The Stono Preserve's Changing Landscape

Exhibit Splash Image

The Landscape of Wealth

Entrance to Dixie Plantation, photograph by Morton Brailsford Paine, Hollywood, South Carolina, 1919, courtesy of the Charleston Museum Archives.

Entrance to Dixie Plantation, photograph by Morton Brailsford Paine, Hollywood, South Carolina, 1919, courtesy of the Charleston Museum Archives.

The antebellum Southern plantation is stereotypically depicted with a grand avenue of oaks, draped in Spanish moss, leading to a large manor-style house. While the overall wealth of antebellum planters in the Lowcountry and across the South varied greatly, certain landscape features were symbols of status and wealth in the region. Plantation acreage, the size and style of the plantation house, number and type of outbuildings, the number of slave houses, the presence of formal gardens, and an avenue of oaks all communicated levels of wealth. In addition to landscape features, other indicators of wealth and status are ascertained based on the number of properties and the number of people they owned – the same people whose forced labor produced their “landscape of wealth.”

Newly built twentieth-century house on Dixie Plantation, photograph by Morton Brailsford Paine, Hollywood, South Carolina, 1919, courtesy of the Charleston Museum Archives.

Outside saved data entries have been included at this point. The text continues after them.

-- ==== Sys2Proof/Tests/Slice0.lean ====
section
/-! SUPPORT. Tests: words written out from the spec's encodings, one-step vectors of spec/95_test_vectors.md (named beside
each test), and for each obligation with hypotheses a witness that meets them. -/

namespace Sys2Proof.Tests

open Sys2Proof Sys2Proof.Machine

/-! ### Helpers -/

/-- Registers set in a state. -/
def regs (l : List (RegIdx × Byte)) (s : State) : State := l.foldl (fun s p => s.setV p.1 p.2) s

/-- Bytes placed from an address on. -/
def bytesAt (a : Nat) (bytes : List Byte) (s : State) : State := { s with mem := (s.mem.writeBytes a bytes).getD [] }

/-- One pixel turned on or off. -/
def flipped (x : Fin 64) (y : Fin 32) (s : State) : State := { s with fb := s.fb.toggle x y }

/-- The reset state with `I` set. -/
def indexAt (a : Word) : State := { State.reset with i := a }

/-- One step on the word `w`. -/
def run (w : Nat) (s : State) : Result := step (s.withFetchWord 16 w)

/-- What is seen of an outcome that is a next state. -/
def see {α : Type} (f : State → α) (r : Result) : Option α :=
  match r with
  | .next t => some (f t)
  | .fault _ => none
  | .refused _ => none

/-- The pixels at the places given. -/
def pixels (l : List (Fin 64 × Fin 32)) (s : State) : List Bool := l.map fun p => s.fb.get p.1 p.2

/-! ### Well-formedness: `unknown` carries a word of the UNKNOWN class (R70), and nothing else can be ill formed -/

theorem test_wf_refuses_an_instruction_word : (Instr.unknown 0x1234).wf = false ∧ (Instr.unknown 0x00E0).wf = false ∧
    (Instr.unknown 0x8126).wf = false ∧ (Instr.unknown 0xE19E).wf = false ∧ (Instr.unknown 0xF165).wf = false := by decide

theorem test_wf_accepts_unknown_words : (Instr.unknown 0x0123).wf = true ∧ (Instr.unknown 0x8ABF).wf = true ∧
    (Instr.unknown 0xE19F).wf = true ∧ (Instr.unknown 0xF175).wf = true := by decide

/-! ### Decoding: every constructor, the word written from its rule's Encoding line -/

theorem test_decode_family0 : decode 0x00E0 = .cls 0 ∧ decode 0x00EE = .ret 0 ∧ decode 0x01E0 = .cls 1 ∧
    decode 0x0123 = .unknown 0x0123 ∧ decode 0x00E1 = .unknown 0x00E1 := by decide

theorem test_decode_control : decode 0x1ABC = .jp 0xABC ∧ decode 0x2300 = .call 0x300 ∧ decode 0x332A = .seImm 3 0x2A ∧
    decode 0x432A = .sneImm 3 0x2A ∧ decode 0x5120 = .seReg 1 2 0 ∧ decode 0x9125 = .sneReg 1 2 5 ∧
    decode 0xB210 = .jpV0 0x210 := by decide

theorem test_decode_alu : decode 0x6A37 = .ldImm 0xA 0x37 ∧ decode 0x7305 = .addImm 3 5 ∧ decode 0x8120 = .ldReg 1 2 ∧
    decode 0x8121 = .orReg 1 2 ∧ decode 0x8122 = .andReg 1 2 ∧ decode 0x8123 = .xorReg 1 2 ∧
    decode 0x8124 = .addReg 1 2 ∧ decode 0x8125 = .subReg 1 2 ∧ decode 0x8126 = .shr 1 2 ∧ decode 0x8127 = .subnReg 1 2 ∧
    decode 0x813E = .shl 1 3 ∧ decode 0xC30F = .rnd 3 0x0F := by decide

theorem test_decode_index_and_display : decode 0xA2F0 = .ldI 0x2F0 ∧ decode 0xF21E = .addI 2 ∧ decode 0xF529 = .ldF 5 ∧
    decode 0xF033 = .ldB 0 ∧ decode 0xF355 = .storeRegs 3 ∧ decode 0xFF65 = .loadRegs 0xF ∧
    decode 0xD125 = .drw 1 2 5 := by decide

theorem test_decode_keys_and_timers : decode 0xE29E = .skp 2 ∧ decode 0xE2A1 = .sknp 2 ∧ decode 0xF407 = .ldVxDT 4 ∧
    decode 0xF10A = .ldVxK 1 ∧ decode 0xF415 = .ldDTVx 4 ∧ decode 0xF118 = .ldSTVx 1 := by decide

theorem test_decode_unknown : decode 0x8AB8 = .unknown 0x8AB8 ∧ decode 0xE000 = .unknown 0xE000 ∧
    decode 0xF0FF = .unknown 0xF0FF := by decide

/-- The two orders of two bytes (2.1), and a byte string cut short. -/
theorem test_decode_bytes : decodeBytes [0x6A, 0x02, 0x12] = .ok (.ldImm 0xA 2, [0x12]) ∧
    decodeBytes [0x02, 0x6A] = .ok (.unknown 0x026A, []) ∧ decodeBytes [0x6A] = .error .truncated ∧
    decodeBytes [] = .error .truncated := ⟨rfl, rfl, rfl, rfl⟩

theorem test_decode_table_word : decodeTableWord 16 0xD125 = some (.drw 1 2 5) ∧
    decodeTableWord 16 0x10000 = none := by decide

/-- The words an assembler emits (R69, R74): unexamined bits zero. -/
theorem test_assemble : assemble (.cls 5) = 0x00E0 ∧ assemble (.shr 1 2) = 0x8106 ∧ assemble (.sneReg 1 2 5) = 0x9120 ∧
    assemble (.unknown 0x8AB8) = 0x0000 := by decide

/-- Program P1 of section 4, line by line, and its ROM bytes; the loop starts at 0x204. -/
def programP1 : List AsmLine :=
  [.instr (.ldImm 0 0), .instr (.ldImm 1 5), .instr (.addReg 0 1), .instr (.addImm 1 0xFF), .instr (.seImm 1 0),
   .instr (.jp 0x204), .instr (.jp 0x20C)]

theorem test_romOf : romOf programP1 =
    [0x60, 0x00, 0x61, 0x05, 0x80, 0x14, 0x71, 0xFF, 0x31, 0x00, 0x12, 0x04, 0x12, 0x0C] ∧
    labelValue programP1 2 = 0x204 ∧ romOf [.nop, .db [0xFF, 0xFF]] = [0, 0, 0xFF, 0xFF] := by decide

/-- Lines as the spec writes them (3.1 to 3.4). -/
theorem test_asmText : asmText (.ldImm 0xA 2) = "LD VA, 0x02" ∧ asmText (.jpV0 0x210) = "JP V0, 0x210" ∧
    asmText (.storeRegs 1) = "LD [I], V1" ∧ asmText (.shr 1 2) = "SHR V1" := by decide

/-! ### Control flow (3.2) -/

/-- CF1. -/
theorem test_jp : see (·.pc) (run 0x1ABC .reset) = some 0x0ABC := by decide

/-- CF5: no wrap at 4096. -/
theorem test_jpV0_no_wrap : see (·.pc) (run 0xBFFF (regs [(0, 0xFF)] .reset)) = some 0x10FE := by decide

/-- CF6: V0 is used, not V2. -/
theorem test_jpV0_reads_V0 : see (·.pc) (run 0xB2FF (regs [(0, 0xFF), (2, 1)] .reset)) = some 0x03FE := by decide

/-- CF7. -/
theorem test_call : see (fun t => (t.pc, t.sp, t.stack[0], t.status)) (run 0x2300 .reset) = some (0x300, 1, 0x202, .ok) := by
  decide

/-- CF9: a call on a full stack is ignored. -/
theorem test_call_full : see (fun t => (t.pc, t.sp, t.status, t.faulted)) (run 0x2300 { State.reset with sp := 16 }) =
    some (0x202, 16, .stackOverflow, true) := by decide

/-- DE11: the alias 0x0FEE; the slot keeps its value. -/
theorem test_ret : see (fun t => (t.pc, t.sp, t.stack[0]))
    (run 0x0FEE { State.reset with sp := 1, stack := State.reset.stack.set 0 0x400 }) = some (0x400, 0, 0x400) := by decide

/-- CF8. -/
theorem test_ret_empty : see (fun t => (t.pc, t.sp, t.status)) (run 0x00EE .reset) = some (0x202, 0, .stackUnderflow) := by
  decide

/-- CF12, CF13. -/
theorem test_seImm : see (·.pc) (run 0x332A (regs [(3, 0x2A)] .reset)) = some 0x204 ∧
    see (·.pc) (run 0x332A (regs [(3, 0x2B)] .reset)) = some 0x202 := by decide

/-- CF14, CF15. -/
theorem test_sneImm : see (·.pc) (run 0x432A (regs [(3, 0x2A)] .reset)) = some 0x202 ∧
    see (·.pc) (run 0x432A (regs [(3, 0x2B)] .reset)) = some 0x204 := by decide

/-- DE12 and CF17. -/
theorem test_seReg : see (·.pc) (run 0x5121 (regs [(1, 7), (2, 7)] .reset)) = some 0x204 ∧
    see (·.pc) (run 0x5120 (regs [(1, 7), (2, 8)] .reset)) = some 0x202 := by decide

/-- CF19, CF20. -/
theorem test_sneReg : see (·.pc) (run 0x9120 (regs [(1, 7), (2, 8)] .reset)) = some 0x204 ∧
    see (·.pc) (run 0x9330 .reset) = some 0x202 := by decide

/-- DE4: an UNKNOWN word is a no-op with status OK. -/
theorem test_unknown : run 0x8AB8 .reset = .next { State.reset.withFetchWord 16 0x8AB8 with pc := 0x202 } := rfl

/-! ### ALU (3.3) -/

/-- AL2: VF is an ordinary destination. -/
theorem test_ldImm : see (·.getV 0xF) (run 0x6F00 (regs [(0xF, 7)] .reset)) = some 0 := by decide

/-- AL3: wraps, no flag. -/
theorem test_addImm : see (fun t => (t.getV 0, t.getV 0xF)) (run 0x7001 (regs [(0, 0xFF)] .reset)) = some (0, 0) := by decide

/-- AL5. -/
theorem test_ldReg : see (·.getV 0) (run 0x8010 (regs [(1, 0x5A)] .reset)) = some 0x5A := by decide

/-- AL6. -/
theorem test_orReg : see (fun t => (t.getV 0, t.getV 0xF)) (run 0x8011 (regs [(0, 0xF0), (1, 0x0F), (0xF, 1)] .reset)) =
    some (0xFF, 1) := by decide

/-- AL7. -/
theorem test_andReg : see (fun t => (t.getV 0, t.getV 0xF)) (run 0x8012 (regs [(0, 0xF0), (1, 0x3C), (0xF, 1)] .reset)) =
    some (0x30, 1) := by decide

/-- AL8. -/
theorem test_xorReg : see (fun t => (t.getV 0, t.getV 0xF)) (run 0x8013 (regs [(0, 0xF0), (1, 0x3C), (0xF, 1)] .reset)) =
    some (0xCC, 1) := by decide

/-- AL12: the sum 255 is not above 255. -/
theorem test_addReg_no_carry : see (fun t => (t.getV 0, t.getV 0xF))
    (run 0x8014 (regs [(0, 0x7F), (1, 0x80), (0xF, 1)] .reset)) = some (0xFF, 0) := by decide

/-- AL15: the old VF is the operand (D6). -/
theorem test_addReg_from_flag : see (fun t => (t.getV 1, t.getV 0xF)) (run 0x81F4 (regs [(1, 0xF0), (0xF, 0x20)] .reset)) =
    some (0x10, 1) := by decide

/-- AL18: equal operands give no borrow. -/
theorem test_subReg_equal : see (fun t => (t.getV 0, t.getV 0xF)) (run 0x8015 (regs [(0, 7), (1, 7)] .reset)) =
    some (0, 1) := by decide

/-- AL20: the result wins over the flag (D6). -/
theorem test_subReg_into_flag : see (·.getV 0xF) (run 0x8F15 (regs [(0xF, 5), (1, 3)] .reset)) = some 2 := by decide

/-- AL23. -/
theorem test_subnReg_borrow : see (fun t => (t.getV 0, t.getV 1, t.getV 0xF)) (run 0x8017 (regs [(0, 5), (1, 3)] .reset)) =
    some (0xFE, 3, 0) := by decide

/-- AL24. -/
theorem test_subnReg_no_borrow : see (fun t => (t.getV 0, t.getV 0xF)) (run 0x8017 (regs [(0, 3), (1, 5)] .reset)) =
    some (2, 1) := by decide

/-- AL27: V1 is shifted, not V2. -/
theorem test_shr : see (fun t => (t.getV 1, t.getV 2, t.getV 0xF)) (run 0x8126 (regs [(1, 5), (2, 0xF0)] .reset)) =
    some (2, 0xF0, 1) := by decide

/-- AL30: the result wins over the flag (D6). -/
theorem test_shr_flag : see (·.getV 0xF) (run 0x8F06 (regs [(0xF, 2)] .reset)) = some 1 := by decide

/-- AL34: V1 is shifted, not V3. -/
theorem test_shl : see (fun t => (t.getV 1, t.getV 3, t.getV 0xF)) (run 0x813E (regs [(1, 0x80), (3, 0x55)] .reset)) =
    some (0, 0x55, 1) := by decide

/-- AL35: the result wins over the flag (D6). -/
theorem test_shl_flag : see (·.getV 0xF) (run 0x8F0E (regs [(0xF, 0x81)] .reset)) = some 2 := by decide

/-- AL36, with the host's byte 0xB7. -/
theorem test_rnd : see (·.getV 3) (stepWith 0xB7 (State.reset.withFetchWord 16 0xC30F)) = some 0x07 := by decide

/-- The first draw after reset is the free stream's first byte, no chosen number (R113). -/
theorem test_rnd_first_draw_is_free : see (·.getV 3) (run 0xC30F .reset) = some (Config.randByte 0 &&& 0x0F) := rfl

Newly built twentieth-century house on Dixie Plantation, photograph by Morton Brailsford Paine, Hollywood, South Carolina, 1919, courtesy of the Charleston Museum Archives.

Porch of newly built twentieth-century Dixie Plantation house, photograph by Morton Brailsford Paine, Hollywood, South Carolina, 1919, courtesy of the Charleston Museum Archives.

Porch of newly built twentieth-century Dixie Plantation house, photograph by Morton Brailsford Paine, Hollywood, South Carolina, 1919, courtesy of the Charleston Museum Archives.

Group hunting at Medway Plantation, circa 1930s, courtesy of the College of Charleston's Special Collections.

Group hunting at Medway Plantation, circa 1930s, courtesy of the College of Charleston Special Collections. A typical twentieth-century scene on plantations new owners converted to sporting and leisure vacation homes.

After the Civil War ended slavery, plantation owner’s wealth changed. With the freeing of four million enslaved peoples, slaveholders no longer owned individuals or their labor. Some plantation owners also lost their land or did not adjust to operating it without free labor. However, physical remnants of their wealth remained, or were added, to create a grander image than existed in the antebellum period. Through novels and films such as "Gone With the Wind,” these visual reminders were blended with fiction to create a twentieth-century revisionist memory of colonial and antebellum plantations.  These images were often more fiction than fact. The rise of history tourism in the early 1900s allowed Southern cities and towns to tell their mythical version of Southern history to tourists. The narrative decentered plantations as sites of labor, one of their primary purposes, and instead focused on opulent architecture, gardens, and the white people who lived in the big house. This fictionalized history served to divorce itself from the violent system of slavery that created whites’ antebellum wealth.

At the turn of the twentieth century, wealthy Northerners embraced this romantic, aristocratic notion of the Lowcountry by purchasing former plantations to serve as either their primary or vacation home. In the early 1900s, they were transforming plantations, sometimes in disrepair, into elite spaces for sporting and leisure. On many of these properties, Northerners constructed a grand manor house meant to recreate the romanticized antebellum plantation landscape. Boone Hall Plantation in Mount Pleasant, South Carolina is an excellent example of a 1930s house constructed to invoke the “grand” antebellum plantation house. The Southerner families who managed to keep their land and maintain a degree of their wealth, also altered their homes’ architecture. They transformed farm homes into homes with two-story columns and large porticos, erasing their image as part of the Lowcountry’s middle class of plantation owners and reconfiguring their image as part of the antebellum elite. Across the Lowcountry, including the Stono Preserve’s post-war ownership, symbols of wealth were curated and encouraged while signs and stories of enslavement faded into the background.

Horseback riding group at Medway Plantation, circa 1930s, courtesy of the College of Charleston's Special Collections.

Horseback riding group at Medway Plantation, circa 1930s, courtesy of the College of Charleston Special Collections. In addition to renovations and additions to former plantation properties in the Lowcountry, new twentieth-century owners regularly employed local African Americans to care for the property.